__EXERCISE REQUIREMENTS__: Each line from the opening of the listing below through the line that contains "generalize ht2 : (List.finRange" is to be output exactly as written.

__TASK INPUTS__:
-=-=-=-=-

/-- RETURN TO CONFIG in IDLE from `s` to `t`: the entries undefined, the captures released, the queues and rings emptied, and
the mode changed and the request completed. -/
structure ReturnRun (s t1 t2 t : State) : Prop where
  entries  : EntriesMapped FaultEntry.undefined undefinedNotice (List.finRange 128) (s.begin .returnToConfig) t1
  released : Released (List.finRange 24) t1 t2
  done     : ChangedAndCompleted (emptyPorts t2) t .config 0 0 0 0

theorem exec_returnToConfig {s : State} (h : s.Running) (hm : s.sup.mode = .idle) :
    ∃ t1 t2 t, exec .returnToConfig s = .next t ∧ ReturnRun s t1 t2 t := by
  have hentries := foldl_mapEntry FaultEntry.undefined undefinedNotice (List.nodup_finRange 128) (s.begin .returnToConfig)
  generalize ht1 : (List.finRange 128).foldl (mapEntry FaultEntry.undefined undefinedNotice) (s.begin .returnToConfig) = t1
    at hentries
  have hreleased := foldl_releaseBuffer (List.nodup_finRange 24) t1
  generalize ht2 : (List.finRange 24).foldl releaseBuffer t1 = t2 at hreleased
  have hmode : (emptyPorts t2).sup.mode = .idle := by
    rw [emptyPorts_eq, hreleased.frame, hentries.frame]
    exact hm
  refine ⟨t1, t2, _, ?_, hentries, hreleased,
    changeMode_complete (m := .config) nofun (fun hr => Mode.noConfusion (hmode.symm.trans hr)) 0 0 0 0⟩
  change execReturnToConfig s = _
  rw [execReturnToConfig, State.takeUp_free h.1 h.2, if_neg (by simp [hm]), undefineEntry_eq, ht1,
    releaseProvisional_eq, ht2]
  rfl

/-- What a buffer holds after the release. -/
def afterRelease (o : Option Capture) : Option Capture :=
  match o with
  | some c => if c.holder = .provisional then none else some c
  | none => none

section Chain
variable {s t1 t2 t : State} (r : ReturnRun s t1 t2 t)
include r

theorem returnRun_pool : t1.pool = s.pool := by
  rw [r.entries.frame]
  rfl

theorem returnRun_faults : t.faults = t1.faults := by
  rw [r.done.frame, emptyPorts_eq, r.released.frame]

theorem returnRun_queues : t2.queues = s.queues := by
  rw [r.released.frame, r.entries.frame]
  rfl

theorem returnRun_rings : t2.rings = s.rings := by
  rw [r.released.frame, r.entries.frame]
  rfl

theorem returnRun_frame :
    t = { s with inFlight := t.inFlight, stores := t.stores, srr := t.srr, queues := t.queues, rings := t.rings,
                 faults := t.faults, pool := t.pool, sup := { s.sup with mode := .config },
                 handler := { s.handler with fdtLocked := false, orphan := s.handler.orphan.set .e false } } := by
  rw [r.done.frame, emptyPorts_eq, r.released.frame, r.entries.frame]
  rfl

/-- How far the parts before the change of mode reach. -/
theorem returnRun_reach_before :
    SrrOnly s (emptyPorts t2) fun a =>
      (∃ f, inFaultView f a) ∨ (∃ b c, s.pool[b] = some c ∧ c.holder = .provisional ∧ inHeader b a) ∨ portWord a := by
  refine srrOnly_mono (srrOnly_trans (srrOnly_trans r.entries.reach r.released.reach) (emptyPorts_reach t2))
    fun a ha => ?_
  rcases ha with (⟨f, _, ha⟩ | ⟨b, _, ⟨c, hc, hp⟩, ha⟩) | ha
  · exact .inl ⟨f, ha⟩
  · rw [returnRun_pool r] at hc
    exact .inr (.inl ⟨b, c, hc, hp, ha⟩)
  · exact .inr (.inr ha)

/-- No part before the change of mode stores a word of a request block. -/
theorem returnRun_read_request {a : Nat} (ha : requestWord .e a) : (emptyPorts t2).srr.read a = s.srr.read a := by
  have hb := requestWord_bounds ha
  refine returnRun_reach_before r a ?_
  rintro (⟨f, h⟩ | ⟨b, c, _, _, h⟩ | h)
  · have := inFaultView_bounds h
    omega
  · have := inHeader_bounds h
    omega
  · have := portWord_bounds h
    omega

theorem returnRun_reach :
    SrrOnly s t fun a => a = aMode ∨ requestWord .e a ∨ (∃ f, inFaultView f a) ∨
      (∃ b c, s.pool[b] = some c ∧ c.holder = .provisional ∧ inHeader b a) ∨ portWord a := by
  refine srrOnly_mono (srrOnly_trans (returnRun_reach_before r) r.done.reach) fun a ha => ?_
  rcases ha with (ha | ha | ha) | ha | ha
  exacts [.inr (.inr (.inl ha)), .inr (.inr (.inr (.inl ha))), .inr (.inr (.inr (.inr ha))), .inl ha, .inr (.inl ha)]

/-- What the parts after the entries store lies in no fault's view. -/
theorem returnRun_read_view {f : FaultNo} {a : Nat} (ha : inFaultView f a) : t.srr.read a = t1.srr.read a := by
  have hb := inFaultView_bounds ha
  refine srrOnly_trans (srrOnly_trans r.released.reach (emptyPorts_reach t2)) r.done.reach a ?_
  rintro ((⟨b, _, _, h⟩ | h) | rfl | h)
  · have := inHeader_bounds h
    omega
  · have := portWord_bounds h
    omega
  · rw [aMode_eq] at hb
    omega
  · have := requestWord_bounds h
    omega

theorem returnRun_entry (f : FaultNo) :
    t.faults[f] = { FaultEntry.reset with episode := (s.faults[f]).episode } ∧ FaultViewKept s t f := by
  have hf : t.faults[f] = t1.faults[f] := by rw [returnRun_faults r]
  refine ⟨?_, faultViewKept_congr (r.entries.view f) rfl hf (fun _ _ => rfl) fun a ha => returnRun_read_view r ha⟩
  rw [hf, r.entries.entry, if_pos (List.mem_finRange f)]
  rfl

/-- What the parts after the release store lies in no header. -/
theorem returnRun_read_header {b : BufNo} {a : Nat} (ha : inHeader b a) : t.srr.read a = t2.srr.read a := by
  have hb := inHeader_bounds ha
  refine srrOnly_trans (emptyPorts_reach t2) r.done.reach a ?_
  rintro (h | rfl | h)
  · have := portWord_bounds h
    omega
  · rw [aMode_eq] at hb
    omega
  · have := requestWord_bounds h
    omega

theorem returnRun_pool_end : t.pool = t2.pool := by
  rw [r.done.frame, emptyPorts_eq]

theorem returnRun_buffer (b : BufNo) : t.pool[b] = afterRelease s.pool[b] := by
  have hpool : t1.pool[b] = s.pool[b] := by rw [returnRun_pool r]
  have hkeeps : ¬ Provisional s.pool[b] → t.pool[b] = s.pool[b] := fun h => by
    rw [returnRun_pool_end r, r.released.others b (.inr (by rwa [hpool])), hpool]
  cases hc : s.pool[b] with
  | none => exact (hkeeps (by rw [hc]; exact nofun)).trans hc
  | some c =>
    by_cases hp : c.holder = .provisional
    · have hfree := (r.released.freed b (List.mem_finRange b) (by rw [hpool, hc]; exact ⟨c, rfl, hp⟩)).1
      rw [returnRun_pool_end r, hfree, afterRelease, if_pos hp]
    · rw [afterRelease, if_neg hp]
      refine (hkeeps ?_).trans hc
      rw [hc]
      rintro ⟨c', hc', hp'⟩
      exact hp (Option.some.inj hc' ▸ hp')

theorem returnRun_header {b : BufNo} {c : Capture} (hc : s.pool[b] = some c) (hp : c.holder = .provisional) :
    HeaderRewritten s t b := by
  have hpool : Provisional t1.pool[b] := ⟨c, by rw [returnRun_pool r, hc], hp⟩
  refine headerRewritten_congr (r.released.freed b (List.mem_finRange b) hpool).2 (by rw [returnRun_pool_end r])
    (fun a ha => ?_) fun a ha => returnRun_read_header r ha
  refine (r.entries.reach a ?_).symm
  rintro ⟨f, _, h⟩
  have := inFaultView_bounds h
  have := inHeader_bounds ha
  omega

/-- The level words, and the words of the queues and rings that an emptying leaves alone, are those from before. -/
theorem returnRun_read_low {a : Nat} (ha : a < 0x200) : t2.srr.read a = s.srr.read a := by
  refine srrOnly_trans r.entries.reach r.released.reach a ?_
  rintro (⟨f, _, h⟩ | ⟨b, _, _, h⟩)
  · have := inFaultView_bounds h
    omega
  · have := inHeader_bounds h
    omega

theorem returnRun_read_port {a : Nat} (ha : 0x180 ≤ a) : t.srr.read a = (emptyPorts t2).srr.read a := by
  refine r.done.reach a ?_
  rintro (rfl | h)
  · rw [aMode_eq] at ha
    omega
  · have := requestWord_bounds h
    omega

theorem returnRun_raises :
    Raises .returnToConfig s t
      ((List.finRange 128).flatMap (fun f => undefinedNotice f s.faults[f]) ++ provisionalReleases s ++
        quietReport s .e ++ quietReport s .a ++ [.modeNotice] ++ completionEvents s .e) := by
  have horphan : (emptyPorts t2).handler.orphan = s.handler.orphan := by
    rw [emptyPorts_eq, r.released.frame, r.entries.frame]
    rfl
  have hcompletion : completionEvents (emptyPorts t2) .e = completionEvents s .e :=
    completionEvents_congr horphan fun _ => returnRun_read_request r (List.mem_cons_self ..)
  have hreport : ∀ p, quietReport t2 p = quietReport s p := fun p => by
    rw [quietReport, returnRun_rings r, quietReport]
  have hreleases : (List.finRange 24).filterMap (releaseNotice t1) = provisionalReleases s := by
    rw [provisionalReleases_eq]
    exact List.filterMap_congr fun b _ => by rw [releaseNotice, returnRun_pool r, releaseNotice]
  rw [Raises, r.done.frame, hcompletion, emptyPorts_eq, hreport, hreport, r.released.frame, hreleases, r.entries.frame]
  simp only [List.append_assoc, List.cons_append, List.nil_append]
  rfl

theorem returnRun_completed : Completed s t .e 0 0 0 0 :=
  completed_congr r.done.completed (by rw [emptyPorts_eq, r.released.frame, r.entries.frame]; rfl)
    fun _ _ ha => returnRun_read_request r ha

theorem returnRun_queue (p : Port) : t.queues.get p = emptiedQueue s p := by
  have hqueues : t.queues = { e := emptiedQueue t2 .e, a := emptiedQueue t2 .a } := by
    rw [r.done.frame, emptyPorts_eq]
  have hlow : aEmptyLevel p < 0x200 ∧ aFullLevel p < 0x200 := by cases p <;> decide
  have hq : emptiedQueue t2 p = emptiedQueue s p := by
    unfold emptiedQueue
    rw [returnRun_queues r]
    exact levelled_congr (returnRun_read_low r hlow.1) (returnRun_read_low r hlow.2) _
  rw [hqueues, ← hq]
  cases p <;> rfl

theorem returnRun_ring (p : Port) : t.rings.get p = quietRing s p := by
  have hrings : t.rings = { e := quietRing t2 .e, a := quietRing t2 .a } := by
    rw [r.done.frame, emptyPorts_eq]
  have hr : quietRing t2 p = quietRing s p := by rw [quietRing, returnRun_rings r, quietRing]
  rw [hrings, ← hr]
  cases p <;> rfl

theorem returnRun_zero (p : Port) {a : Nat} (h : a ∈ [aTop p, aBottom p, aOccupancy p, aHead p]) :
    t.srr.read a = 0 := by
  have ha : 0x180 ≤ a := by
    revert a
    cases p <;> decide
  rw [returnRun_read_port r ha, emptyPorts_zero t2 p h]

theorem returnRun_ringState (p : Port) :
    t.srr.read (aRingState p) = if (s.rings.get p).state = .quiet then s.srr.read (aRingState p) else 0 := by
  have ha : 0x180 ≤ aRingState p ∧ aRingState p < 0x200 := by cases p <;> decide
  rw [returnRun_read_port r ha.1, emptyPorts_ringState, returnRun_rings r, returnRun_read_low r ha.2]

end Chain

/-- Nothing that RETURN TO CONFIG raises before its change of mode is a latch request. -/
theorem returnRun_latches_nothing (s : State) (p : Port) (c : Accounted Cause) :
    .latchRequest p c ∉ (List.finRange 128).flatMap (fun f => undefinedNotice f s.faults[f]) ++ provisionalReleases s ++
      quietReport s .e ++ quietReport s .a := by
  have hquiet : ∀ p', .latchRequest p c ∉ quietReport s p' := fun p' h => by
    unfold quietReport at h
    split at h
    · cases h
    · cases List.mem_singleton.1 h
  simp only [List.mem_append, not_or]
  refine ⟨⟨⟨fun h => ?_, fun h => ?_⟩, hquiet .e⟩, hquiet .a⟩
  · obtain ⟨f, _, hf⟩ := List.mem_flatMap.1 h
    unfold undefinedNotice at hf
    split at hf
    · split at hf
      · cases List.mem_singleton.1 hf
      · cases hf
    · cases hf
  · rw [provisionalReleases_eq] at h
    obtain ⟨b, _, hb⟩ := List.mem_filterMap.1 h
    unfold releaseNotice at hb
    split at hb
    · split at hb <;> cases hb
    · cases hb

end Sys2Proof.Requests
end

section
/-! SUPPORT. START RIDE as dispatched (R73, R136, R137, R142 to R146) and END RIDE (R40, R147), and the statement about the
requests that change the mode. -/

namespace Sys2Proof.Requests
open Sys2Proof.Machine

/-! ### START RIDE -/

/-- The entry of a fault after START RIDE: a defined one is reset (R73). -/
def rideReset (e : FaultEntry) : FaultEntry := if e.defn = none then e else e.untested

def rideResetEvents (f : FaultNo) (e : FaultEntry) : List Instr :=
  match e.defn with
  | none => []
  | some d => discardEvents f e ++ demandEvents f d e.phase .untested

theorem updateFault_self (s : State) (f : FaultNo) : s.updateFault f s.faults[f] = s := by
  unfold State.updateFault State.setFault
  rw [if_pos rfl, set_getElem]

theorem resetEntry_eq : State.resetEntry = mapEntry rideReset rideResetEvents := by
  funext s f
  unfold State.resetEntry mapEntry rideReset rideResetEvents
  cases h : (s.faults[f]).defn with
  | none =>
    dsimp only
    rw [h, if_pos rfl, updateFault_self]
    exact (congrArg (fun l => { s with inFlight := l }) (List.append_nil s.inFlight)).symm
  | some d =>
    dsimp only
    rw [h, if_neg nofun]

/-- The words of step 1 of START RIDE. -/
def rideWords (s : State) : List (Nat × Word) :=
  [(aRideNumber, s.sup.rideStarted.rideNumber), (aEngineRun, 0), (aMaxSpeed, 0), (aMoving, 0), (aAbsReady, 0)]

theorem read_rideWords (s : State) : ∀ w ∈ rideWords s, (s.srr.writeAll (rideWords s)).read w.1 = w.2 := by
  simp [rideWords, Mem.read_write, aRideNumber, aEngineRun, aMaxSpeed, aMoving, aAbsReady]

def readyNotice (s : State) : List Instr := if s.sup.absReady then [.absReadyChangeNotice] else []

/-- The part after step 1 of START RIDE. -/
def rideBegun (s : State) : State :=
  { s with sup := s.sup.rideStarted, srr := s.srr.writeAll (rideWords s), stores := rideWords s,
           inFlight := s.inFlight.erase .startRide ++ .dirtyMark .header :: readyNotice s }

/-- Step 3 of START RIDE, and the events of step 4. -/
def rideEntered (s : State) : State :=
  let s' := s.changeMode .ride
  (s'.setHandler { s'.handler with start := some { rings := true, lamps := true } }).raise .rideStartStep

-=-=-=-=-

__FINISHED EXERCISE__:
/-- RETURN TO CONFIG in IDLE from `s` to `t`: the entries undefined, the captures released, the queues and rings emptied, and
the mode changed and the request completed. -/
structure ReturnRun (s t1 t2 t : State) : Prop where
  entries  : EntriesMapped FaultEntry.undefined undefinedNotice (List.finRange 128) (s.begin .returnToConfig) t1
  released : Released (List.finRange 24) t1 t2
  done     : ChangedAndCompleted (emptyPorts t2) t .config 0 0 0 0

theorem exec_returnToConfig {s : State} (h : s.Running) (hm : s.sup.mode = .idle) :
    ∃ t1 t2 t, exec .returnToConfig s = .next t ∧ ReturnRun s t1 t2 t := by
  have hentries := foldl_mapEntry FaultEntry.undefined undefinedNotice (List.nodup_finRange 128) (s.begin .returnToConfig)
  generalize ht1 : (List.finRange 128).foldl (mapEntry FaultEntry.undefined undefinedNotice) (s.begin .returnToConfig) = t1
    at hentries
  have hreleased := foldl_releaseBuffer (List.nodup_finRange 24) t1
  generalize ht2 : (List.finRange 24).foldl releaseBuffer t1 = t2 at hreleased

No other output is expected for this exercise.